We rigorously define the concept of a bug, explain why a specification is crucial for controlling software bugs, highlight the differences between a specification and an implementation, and discuss a cost-effective means for developing specifications.
What Is a Bug?
In order to discuss the act of debugging, it is important to define precisely what does and does not constitute a bug.
For the purposes of this text, I will define a bug as "program behavior that deviates from its specification." This definition does not include:
- Poor performance, unless a threshold level of performance is included as part of the specification.
- An awkward or inefficient user interface. Although user interface design is an important topic.
- Lack of features, lack of a particular useful feature, or lack of any feature not included in the program specification (even if it was intended to be in the specification).

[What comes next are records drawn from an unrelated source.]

/-- Lowest byte and the byte after the highest of a pattern side: base, offset field, first stride field. -/
def patExtent (c : Cmd) (base : Nat) (off str : Nat) : Int × Int :=
  let span (k : Nat) : Int := ((patN c (k + 1) - 1 : Nat) : Int) * patF c (str + k)
  let lo := intMin 0 (span 0) + intMin 0 (span 1) + intMin 0 (span 2)
  let hi := intMax 0 (span 0) + intMax 0 (span 1) + intMax 0 (span 2)
  ((base : Int) + patF c off + lo, (base : Int) + patF c off + hi + patN c 0)

/-- A scratch side of a pattern leaves the window or touches a ring byte. -/
def patSideBad (l : Lease) (c : Cmd) (h : Handle) (off str : Nat) : Bool :=
  let x := patExtent c (hBase h) off str
  hSpace h = spScratch && (x.1 < 0 || (l.windowBytes : Int) < x.2 ||
    !(l.winOk x.1 x.2 || (List.range (patN c 1 * patN c 2 * patN c 3)).all fun r =>
      let a := (hBase h : Int) + patF c off + patOff c str (r * patN c 0)
      l.winOk a (a + patN c 0)))

def patRange (c : Cmd) (h : Handle) (off str : Nat) (written : Bool) : List FpRange :=
  let x := patExtent c (hBase h) off str
  [mkRange (hSpace h) x.1 x.2 written]

/-- Reads n window bytes at a as the issuing agent under the command's scope, with their race checks; a race is a late refusal (10
R260). -/
def issueRead (scope : BitVec 2) (a n : Nat) (s : State) (k : List Byte → State → LsRes) : LsRes :=
  if !s.cur.winOk a (a + n) then .refuse .scratchBounds 0
  else
    let st := s.curStream
    match scratchCheck st (s.cur.curSlot st) scope.toNat (asKind .read (granulesOf a n)) s with
    | .error (c, i, s) => .refuseWith c i true s
    | .ok s => k (s.winBytes a n) s

def execCopyp (t : Tok) (dh sh xh : BitVec 4) (dq : BitVec 1) (scope : BitVec 2) (s : State) : Out :=
  lsWord t (fun st s =>
    let l := s.cur
    let useD := dq = 0 || st = .sd
    let useS := dq = 0 || st = .ld
    let d := if useD then s.handle dh.toNat else 0
    let h := if useS then s.handle sh.toNat else 0
    let x := s.handle xh.toNat
    let kind : CmdKind := if dq = 0 then .pattern else if st = .ld then .patternIn else .patternOut
    checked (orElseC (if useD then l.handleCheck d else none) (orElseC (if useS then l.handleCheck h else none)
      (orElseC (l.handleCheck x) (firstBad [
        ((useD && hSpace d = spRemote) || (useS && hSpace h = spRemote) || hSpace x ≠ spScratch, .handleInvalid),
        (hFmt x ≠ 0x0C, .formatInvalid)]))))
      (issueRead scope (hBase x) 64 s fun bs s =>
        let (p, res) := patRecord bs
        let c := { s.newCmd t kind scope with dst := d, src := h, pat := p }
        let total := patN c 0 * patN c 1 * patN c 2 * patN c 3
        let eom := patN c 12
        let c := { c with bit := if eom % 2 = 1 then some (eom / 2 % 2 = 1) else none }
        let src := if useS then patRange c h 10 4 false else []
        let dst := if useD then patRange c d 11 7 true else []
        if 4 ≤ eom || res ≠ 0 || 2 ^ 40 ≤ total || (dq = 1 && l.n * 512 < patN c 0) then .refuse .patternInvalid 0
        else if total = 0 then emptyCmd t c.bit s
        else if (useS && patSideBad l c h 10 4) || (useD && patSideBad l c d 11 7) then .refuse .scratchBounds 0
        else if fpOverlap src dst then .refuse .illegalOperand 0
        else moveCmd t c total (src ++ dst) s)) s

/-! ## GATH and SCAT (09 R224) -/

/-- The index list's checks. -/
def indexBad (l : Lease) (x : Handle) : Option Cause :=
  orElseC (l.handleCheck x) (firstBad [(hSpace x ≠ spScratch, .handleInvalid), (hFmt x ≠ 0x0B, .formatInvalid),
    (hDim1 x ≠ 1 || hDim2 x ≠ 1 || hDim0 x = 0, .illegalOperand)])

/-- The pairs of source and destination rows that GATH moves, flattened; −1 stands for a row of zeros. -/
def gathPairs (keep : Bool) (rows : Nat) (idx : List Int) : List Int :=
  (idx.mapIdx fun i k =>
    if 0 ≤ k && k < (rows : Int) then [k, (i : Int)] else if keep then [] else [-1, (i : Int)]).flatten
/-- The pairs that SCAT moves. A row of SH that SH does not have, −2, has no stated bytes (DESIGN CHOICE, log entry 83). -/
def scatPairs (rows have_ : Nat) (idx : List Int) : List Int :=
  (idx.mapIdx fun i k => if 0 ≤ k && k < (rows : Int) then [if i < have_ then (i : Int) else -2, k] else []).flatten

/-- The signed 32-bit elements of bytes. -/
def ints32 (bs : List Byte) : List Int := (bytesLanes (bs.length / 4) bs).map fun w => w.toInt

The lack-of-features category illustrates an important aspect of our definition of bugs: they are inextricably linked to a program specification. If there is no program specification, then there literally are no bugs. To be sure, there are some generally accepted behavioral qualities expected from any software, e.g., it won't crash, it won't run forever without producing output, etc. Properties like these are implicitly part of the specification of any software. But these properties are the exception; most behavior must be explicitly specified. Because specifications define behavior which defines bugs, we had better discuss what constitutes a specification.
The simplest definition of a bug is "program behavior that deviates from its specification."
Intuitively, a program specification is a description of the behavior of a program. Therefore, having some kind of specification is essential to determining when the system is misbehaving. What form would we like this specification to take? First, let's consider how traditional software engineering answers this question.
Bugs and program specifications are inextricably linked. Since specifications define behavior, without a specification, bugs are not possible.
Specification as Monolithic Treatise
The traditional method of software engineering is to develop a thorough specification of the system's functionality before entering a single line of code. This specification is made as formal as possible, so as to minimize ambiguities. The programmers then slog through the various details of this specification (often a large book) as they implement the system.
This method of specification was adapted from other engineering disciplines, where it can be extremely costly to make any changes to a specification after deployment begins. Microprocessor design is one of these disciplines. Currently, the specifications of microprocessors are interpreted and analyzed automatically. In fact, many aspects of a microprocessor design can be proven sound by unaided machines. But such techniques would be impossible if the specification weren't formalized.
In the software arena, where changes to a specification after deployment aren't nearly as costly, it's natural to question whether this style of up-front, formal specification is so useful. To consider this question, let's first examine how well that specification style works for a particular type of software artifact: a programming language.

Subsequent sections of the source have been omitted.